What you have to do :: Give again, word for word, every line below from the one that has "bits, with the" through the one that has "SetsDmb .clrDMB1 s", both included, and no others.

Material provided Block Start

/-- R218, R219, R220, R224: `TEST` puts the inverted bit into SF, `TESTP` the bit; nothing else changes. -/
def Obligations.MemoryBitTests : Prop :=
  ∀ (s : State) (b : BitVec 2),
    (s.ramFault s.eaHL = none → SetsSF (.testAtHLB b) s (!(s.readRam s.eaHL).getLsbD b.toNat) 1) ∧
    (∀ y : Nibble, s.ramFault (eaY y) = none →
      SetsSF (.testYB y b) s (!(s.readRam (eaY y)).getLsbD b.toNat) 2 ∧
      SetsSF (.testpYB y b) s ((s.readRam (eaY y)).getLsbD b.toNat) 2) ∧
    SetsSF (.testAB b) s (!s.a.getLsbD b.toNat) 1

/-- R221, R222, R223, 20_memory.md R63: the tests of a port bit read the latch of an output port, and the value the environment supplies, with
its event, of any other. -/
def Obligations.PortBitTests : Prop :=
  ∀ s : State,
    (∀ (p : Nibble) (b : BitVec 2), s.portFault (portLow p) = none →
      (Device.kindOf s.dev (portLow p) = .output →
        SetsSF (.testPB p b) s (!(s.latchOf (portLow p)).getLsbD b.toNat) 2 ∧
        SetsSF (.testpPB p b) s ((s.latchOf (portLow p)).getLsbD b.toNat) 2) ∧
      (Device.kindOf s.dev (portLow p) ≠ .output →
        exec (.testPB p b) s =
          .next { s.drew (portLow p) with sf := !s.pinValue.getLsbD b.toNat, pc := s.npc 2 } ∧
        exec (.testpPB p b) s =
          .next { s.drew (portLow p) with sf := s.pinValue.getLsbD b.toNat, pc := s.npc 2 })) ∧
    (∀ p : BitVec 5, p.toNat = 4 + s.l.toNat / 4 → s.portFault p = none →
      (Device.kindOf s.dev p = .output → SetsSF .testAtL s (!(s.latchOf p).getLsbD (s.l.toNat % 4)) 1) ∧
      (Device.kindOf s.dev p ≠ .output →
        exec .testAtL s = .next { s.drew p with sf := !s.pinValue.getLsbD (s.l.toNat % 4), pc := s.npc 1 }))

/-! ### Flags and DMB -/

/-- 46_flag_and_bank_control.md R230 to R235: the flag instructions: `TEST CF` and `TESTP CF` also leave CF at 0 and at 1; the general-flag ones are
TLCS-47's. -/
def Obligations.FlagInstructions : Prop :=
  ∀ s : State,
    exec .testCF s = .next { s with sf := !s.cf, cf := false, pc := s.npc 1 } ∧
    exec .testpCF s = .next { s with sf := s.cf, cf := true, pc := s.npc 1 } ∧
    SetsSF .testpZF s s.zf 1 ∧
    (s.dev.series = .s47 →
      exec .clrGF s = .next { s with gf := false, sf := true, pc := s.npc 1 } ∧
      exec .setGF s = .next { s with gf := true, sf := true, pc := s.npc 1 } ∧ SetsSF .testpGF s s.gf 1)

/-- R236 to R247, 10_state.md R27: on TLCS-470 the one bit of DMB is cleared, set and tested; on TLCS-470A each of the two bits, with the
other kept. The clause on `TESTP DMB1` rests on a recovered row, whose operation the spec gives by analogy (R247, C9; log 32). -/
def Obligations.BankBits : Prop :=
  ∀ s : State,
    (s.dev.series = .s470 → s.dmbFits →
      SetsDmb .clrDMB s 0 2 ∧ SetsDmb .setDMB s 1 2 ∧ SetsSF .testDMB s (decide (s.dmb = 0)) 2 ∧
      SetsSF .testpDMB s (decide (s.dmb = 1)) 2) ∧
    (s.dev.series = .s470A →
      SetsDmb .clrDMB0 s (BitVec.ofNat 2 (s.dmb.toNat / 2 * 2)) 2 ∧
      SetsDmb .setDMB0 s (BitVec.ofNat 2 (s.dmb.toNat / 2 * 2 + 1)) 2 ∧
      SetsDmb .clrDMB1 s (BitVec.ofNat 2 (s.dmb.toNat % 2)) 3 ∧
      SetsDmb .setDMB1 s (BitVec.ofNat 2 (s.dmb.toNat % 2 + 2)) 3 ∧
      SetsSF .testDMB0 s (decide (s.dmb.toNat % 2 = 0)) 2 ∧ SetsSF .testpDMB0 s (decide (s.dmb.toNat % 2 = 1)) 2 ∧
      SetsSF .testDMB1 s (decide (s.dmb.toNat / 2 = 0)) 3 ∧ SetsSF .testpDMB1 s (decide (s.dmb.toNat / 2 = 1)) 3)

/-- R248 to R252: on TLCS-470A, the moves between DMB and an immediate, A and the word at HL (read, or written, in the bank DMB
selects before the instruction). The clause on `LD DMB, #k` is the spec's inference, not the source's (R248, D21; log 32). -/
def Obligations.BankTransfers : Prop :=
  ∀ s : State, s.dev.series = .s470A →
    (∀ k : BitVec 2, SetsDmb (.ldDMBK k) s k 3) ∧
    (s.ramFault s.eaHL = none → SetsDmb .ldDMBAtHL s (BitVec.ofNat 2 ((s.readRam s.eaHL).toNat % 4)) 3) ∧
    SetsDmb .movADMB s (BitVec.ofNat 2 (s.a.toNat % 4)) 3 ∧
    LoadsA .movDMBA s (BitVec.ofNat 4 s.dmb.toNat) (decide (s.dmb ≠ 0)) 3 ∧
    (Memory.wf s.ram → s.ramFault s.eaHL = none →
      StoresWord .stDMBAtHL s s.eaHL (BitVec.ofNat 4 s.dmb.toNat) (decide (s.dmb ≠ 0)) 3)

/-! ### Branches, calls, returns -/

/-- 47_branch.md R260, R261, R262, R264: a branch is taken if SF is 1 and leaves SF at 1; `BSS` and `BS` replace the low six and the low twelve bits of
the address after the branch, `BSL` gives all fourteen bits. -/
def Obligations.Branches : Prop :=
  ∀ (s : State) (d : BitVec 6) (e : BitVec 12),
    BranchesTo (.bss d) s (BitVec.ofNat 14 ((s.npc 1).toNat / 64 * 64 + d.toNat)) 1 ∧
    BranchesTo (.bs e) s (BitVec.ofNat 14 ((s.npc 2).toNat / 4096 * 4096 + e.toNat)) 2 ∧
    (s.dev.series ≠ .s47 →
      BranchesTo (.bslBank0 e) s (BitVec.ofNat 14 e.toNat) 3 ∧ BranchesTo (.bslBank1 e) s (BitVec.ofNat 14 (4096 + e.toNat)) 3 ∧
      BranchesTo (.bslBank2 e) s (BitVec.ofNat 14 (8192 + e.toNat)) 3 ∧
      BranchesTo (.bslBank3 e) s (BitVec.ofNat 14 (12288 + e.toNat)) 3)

Material provided Block End

Response to the task ::
/-- R236 to R247, 10_state.md R27: on TLCS-470 the one bit of DMB is cleared, set and tested; on TLCS-470A each of the two bits, with the
other kept. The clause on `TESTP DMB1` rests on a recovered row, whose operation the spec gives by analogy (R247, C9; log 32). -/
def Obligations.BankBits : Prop :=
  ∀ s : State,
    (s.dev.series = .s470 → s.dmbFits →
      SetsDmb .clrDMB s 0 2 ∧ SetsDmb .setDMB s 1 2 ∧ SetsSF .testDMB s (decide (s.dmb = 0)) 2 ∧
      SetsSF .testpDMB s (decide (s.dmb = 1)) 2) ∧
    (s.dev.series = .s470A →
      SetsDmb .clrDMB0 s (BitVec.ofNat 2 (s.dmb.toNat / 2 * 2)) 2 ∧
      SetsDmb .setDMB0 s (BitVec.ofNat 2 (s.dmb.toNat / 2 * 2 + 1)) 2 ∧
      SetsDmb .clrDMB1 s (BitVec.ofNat 2 (s.dmb.toNat % 2)) 3 ∧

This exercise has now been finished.